Sam pomysł z dwoma listami jest interesujący. Niestety, na tym się kończy. Jeśli nawet w toku śledztwa pojawiają się kolejne ciekawe fakty, to ostatecznie okazuje się, że były bez znaczenia dla sprawy. Odniosłam nawet wrażenie, że miały po prostu przeciągnąć akcję.

Poza tym w wywodach Joego badającego sprawę pojawia się mnóstwo niepotrzebnych powtórzeń. Wymienia możliwości, a po odrzuceniu jednej z nich, ponownie wymienia pozostałe. I tak w kółko. Mnie to drażniło. Sama zagadka jest może ciekawa, ale niezbyt skomplikowana i jej rozwiązanie nie wynagradziło mi konieczności czytania tak wielkiej ilości wywodów.

Nie twierdzę, że książka jest zła, ale jakby niedopracowana, a momentami mało ciekawa (co w książce tego gatunku jest zbrodnią). Spodziewałam się na przykład innego zakończenia - powrotu do sceny z początku utworu, w której Alex czyta przyjaciołom swoją powieść. Logicznie rozumując, skoro zaczął, powinien i skończyć. A jednak tak nie jest i konstrukcja zakończenia zdaje się potwierdzać, że autor po prostu o tym zapomniał. Ta początkowa część wydaje się zresztą zbyt rozbudowana w stosunku do całości, a właściwie nie wnosi nic.

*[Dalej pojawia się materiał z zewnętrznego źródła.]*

/-- The lowest FREE hamper. -/
def State.freeHamper (s : State) : Option Nat :=
  (List.range (s.srv.hampers.length + 1)).find? fun i => decide (i < 2 ^ s.rf Reg.srvHamperCfg 0 5) && (s.hamper i).state == 0

def State.submit (s : State) (c : CmdRec) (p : List Byte) : State :=
  let h := Hamper.ofParams p c
  if paramsReserved p ∨ s.badSubmit h then s.cmdAnswer c 4 0
  else match s.freeHamper with
    | none => s.cmdAnswer c 5 0
    | some i =>
      let ver := match (s.adapter h.adapterSlot).current with | some r => if h.adapterEn then r.ver else 0 | none => 0
      let slot := if h.adapterEn then h.adapterSlot else 0xFFFF
      let s := if h.adapterEn then s.adapterRefs h.adapterSlot ver (· + 1) else s
      let s := s.updHamper i fun old => { h with
        gen := old.gen, adapterVer := BitVec.ofNat 32 ver, arriveTick := s.tick
        deadlineTick := if h.ttftLimit = 0 then 0 else s.tick + h.ttftLimit, cdesc := s.free % 2 ^ 48 / 128 * 128
        prefixKey := prefixKey h.modelId h.pkey.toNat slot ver }
      let m := s.drawn.prefixMatch i
      let s := m.1.count Reg.srvAdmitCnt 1
      s.complete 1 0 (BitVec.ofNat 32 ((s.hamper i).handle i)) c.tag (64 * m.2.1.length) 0 0

/-! ## The other commands -/

/-- CANCEL (R378, R390): the request ends; a parked copy is released at once. -/
def State.cancel (s : State) (c : CmdRec) : State := s.onRequest c fun s i => (s.endRequest i 5).cmdAnswer c 0 0

/-- PARK (R389). -/
def State.park (s : State) (x : TakenCmd) : State :=
  let c := x.rec_
  if c.w3 = 0 then s.cmdAnswer c 4 0
  else s.onRequest c fun s i =>
    let h := s.hamper i
    if h.state = 3 ∨ (h.state = 4 ∧ h.heldFrom = 3) then
      s.updHamper i fun h => { h with
        state := 7, hold := 0, heldFrom := 3, retried := false
        park := some ⟨fld c.w2 0 1, c.w2.getLsbD 1, c.w3.toNat, c.tag, x.index⟩ }
    else s.cmdAnswer c 6 0

/-- RESUME (R390). -/
def State.resume (s : State) (c : CmdRec) : State :=
  match s.named c with
  | none => s.cmdAnswer c 3 0
  | some i =>
    let h := s.hamper i
    -- at the boundary of the release the answer is EXPIRED, later ALREADY_ENDED (R390, R370)
    if h.state = 10 then s.cmdAnswer c (if h.endReason = 6 ∧ h.expired = some s.tick then 7 else endedStatus h.endReason) 0
    else if h.state ≠ 8 then s.cmdAnswer c 6 0
    else if h.expired.isSome then s.cmdAnswer c 7 0
    else (s.updHamper i fun h => { h with state := 6, deadlineTick := 0 }).cmdAnswer c 0 0

/-- Parents of a draft block are as R382 asks. -/
def draftOk (b : List Byte) (n : Nat) (tree : Bool) : Bool :=
  ((List.range n).all fun i =>
    let p := (nth 0 b (64 + i)).toNat
    if tree then p == 255 || decide (p < i) else p == (if i = 0 then 255 else i - 1))
  && (List.range (128 - 80)).all fun i => nth 0 b (80 + i) == 0

/-- DRAFT (R382). -/
def State.draft (s : State) (c : CmdRec) (b : List Byte) : State :=
  let n := fld c.w3 24 5
  if n = 0 ∨ 16 < n ∨ c.w2.toNat % 128 ≠ 0 ∨ !draftOk b n (c.w3.getLsbD 29) then s.cmdAnswer c 4 0
  else s.onRequest c fun s i =>
    let d : DraftBlock := { base := fld c.w3 0 24, tokens := (List.range n).map fun j => BitVec.ofNat 32 (natLE (slice b (4 * j) 4))
                            parents := (List.range n).map fun j => nth 0 b (64 + j) }
    let s := s.modSrv fun v => { v with drafts := setOpt v.drafts i (some d) }
    (s.srvPut ((s.r64 Reg.srvDraftBase).toNat + 128 * i) (slice b 0 128)).cmdAnswer c 0 0

/-- ADAPTER_LOAD (R385). -/
def State.adapterLoad (s : State) (c : CmdRec) : State :=
  let n := fld c.w2 0 12
  let rank := fld c.w2 16 9
  if rank < 4 ∨ 256 < rank ∨ rank % 4 ≠ 0 then s.cmdAnswer c 4 0
  else match (List.range 4).find? fun v => (nth AdapterVer.reset (s.adapter n).vers v).vstate == 0 with
    | none => s.cmdAnswer c 8 0
    | some v =>
      let s := s.adapterOld n
      (s.updAdapter n fun a =>
        { a with state := 1, rank := rank, cur := v, top := a.top + 1
                 vers := a.vers.set v ⟨a.top + 1, 0, fld c.w3 0 48, 1, fld c.w2 32 6⟩ }).cmdAnswer c 0 0

/-- ADAPTER_RETIRE (R385). -/
def State.adapterRetire (s : State) (c : CmdRec) : State :=
  let n := fld c.w2 0 12
  ((s.adapterOld n).updAdapter n fun a => { a with state := 2 }).cmdAnswer c 0 0

/-- BUDGET (R376): balance, time of update and count stay. -/
def State.budgetSet (s : State) (c : CmdRec) : State :=
  (s.updBudget (fld c.w2 0 12) fun b => { b with
    rate := fld c.w3 0 32, burst := fld c.w3 32 32, promptW := fld c.w4 0 8, unlimited := c.w4.getLsbD 8 }).cmdAnswer c 0 0

/-- QUERY: the hamper is written, and the command completes, when everything of the boundary has been resolved. -/
def State.query (s : State) (c : CmdRec) : State :=
  if c.w2.toNat % 32 ≠ 0 then s.cmdAnswer c 4 0
  else match s.named c with
    | none => s.cmdAnswer c 3 0
    | some i => s.modSrv fun v => { v with queries := v.queries ++ [(c.w2.toNat, i, ⟨9, 0, 0, cmdHandle c, c.tag, s.tick, 0, 0⟩)] }

/-- The boundary's resolution has ended: the hampers that QUERY named are written to host memory as they stand, each followed by
its completion; a FENCE behind them completes. -/
def State.queryWrite (s : State) : State :=
  if s.srv.queries.isEmpty then s
  else
    let t := (s.each s.srv.queries fun s q =>
      (((s.spanWrite 2 q.1 srvSrc 0 ((s.hamper q.2.1).bytes q.2.1) false).1).modSrv fun v => { v with owed := v.owed ++ [q.2.2] }).cplFlush)
    (t.modSrv fun v => { v with queries := [] }).fenceCheck

/-- A PARK in progress was given before ring index i. -/
def Parking.before (p : Parking) (i : Word) : Bool := decide ((i - p.index).toNat < 2 ^ 31)

/-- FENCE waits for every earlier command that has not completed: PARKs whose moves are not done, and QUERYs of this boundary. -/
def State.fence (s : State) (x : TakenCmd) : State :=
  let l := (s.srv.hampers.filter fun e => match e.2.park with | some p => p.before x.index | none => false).map (·.1)
  if l.isEmpty ∧ s.srv.queries.isEmpty then s.cmdAnswer x.rec_ 0 0
  else s.modSrv fun v => { v with fences := v.fences ++ [(x.rec_.tag, l)] }

/-- What a command of an operation does; one whose OP is reserved is INVALID. -/
def cmdMeaning (op : Nat) : State → TakenCmd → State :=
  match op with
  | 1 => fun s x => s.submit x.rec_ x.block
  | 2 => fun s x => s.cancel x.rec_
  | 3 => fun s x => s.park x
  | 4 => fun s x => s.resume x.rec_
  | 5 => fun s x => s.draft x.rec_ x.block
  | 6 => fun s x => s.adapterLoad x.rec_
  | 7 => fun s x => s.adapterRetire x.rec_
  | 8 => fun s x => s.budgetSet x.rec_
  | 9 => fun s x => s.query x.rec_
  | 10 => fun s x => s.fence x
  | _ => fun s x => s.cmdAnswer x.rec_ 4 0

/-- The sampled command that comes next is resolved, if there is one. -/
def State.resolveNext (s : State) : State :=
  match s.nextCmd with
  | none => s
  | some x => s.command x.op (cmdMeaning x.op)

/-- Every sampled command is resolved, in order. -/
def State.resolveAll (s : State) : State := s.upTo s.srv.cmds.length fun s _ => s.resolveNext

/-- A sampled command has not been resolved. -/
def State.unresolved (s : State) : Bool := s.running && s.nextCmd.isSome

/-! ## Token records (R372, R373, R304) -/

/-- Device-ring slots that no record waits in. -/
def State.tokenRoom (s : State) : Nat :=
  2 ^ s.rf Reg.gtxTsDevCfg 0 5 - (s.r32 Reg.gtxTsDevProd - s.r32 Reg.gtxTsProd).toNat

/-- One token record is written to the device ring, and the producer index after it. -/
def State.tokenRecord (s : State) (i index : Nat) (tok : Word) (final fallback : Bool) (reason : Nat) (logp : Word) : State :=
  let h := s.hamper i
  let p := s.r32 Reg.gtxTsDevProd
  let b := bytesLE 4 (h.handle i) ++ bytesLE 4 tok.toNat
    ++ bytesLE 4 (index + final.toNat * 2 ^ 24 + fallback.toNat * 2 ^ 25 + h.logp.toNat * 2 ^ 26 + reason * 2 ^ 27)
    ++ bytesLE 4 (if h.logp then logp.toNat else 0)
  let off := (s.r64 Reg.gtxTsDevBase).toNat / 16 * 16 + 16 * (p.toNat % 2 ^ s.rf Reg.gtxTsDevCfg 0 5)
  (s.srvPut off b).tsDevProd (p + 1)

/-! ## Moves, thermoses and pages (R374, R378, R379, R386, R389, R390) -/

/-- An event that the firmware resolves, by its place in the order. -/
def State.firmwareAt (s : State) (key : Nat) (ok : Bool) (f : State → State) : State :=
  if s.running ∧ ok ∧ s.inOrder key then (f (s.resolved key)).srvRefresh else s

/-- The firmware's own event of a class. -/
def State.firmware (s : State) (cls : Nat) (ok : Bool) (f : State → State) : State := s.firmwareAt (ownKey cls) ok f

/-- The last of a sequence's moves completes on an engine (R374). -/
def State.moved (s : State) (e : Nat) (ok : Bool) (f : State → State) : State := s.firmwareAt (taskKey e) ok f

/-- The stack pages of a request return to the pool. -/
def State.givePages (s : State) (i : Nat) : State :=
  let h := s.hamper i
  (s.poolGive h.ctx h.pages).modHamper i fun h => { h with pages := 0 }

/-- Pages that a request shares with a holder. -/
def State.sharedPages (s : State) (i : Nat) : Nat :=
  match (s.hamper i).shared with
  | some b => streams (s.hamper i).ctx * (64 * ((s.bucket b).block + 1) / perPage (s.hamper i).ctx)
  | none => 0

Podsumowując, książka zawiera parę dobrych pomysłów, jednak do całości można mieć zastrzeżenia. Nie zmienia to faktu, że utwór jest całkiem niezłym kryminałem, który przeczytałam raczej bezboleśnie, acz bez wielkiej satysfakcji. Porównując tę książkę z innymi tego autora stwierdzam, że ta po prostu mu nie wyszła. Zdarza się.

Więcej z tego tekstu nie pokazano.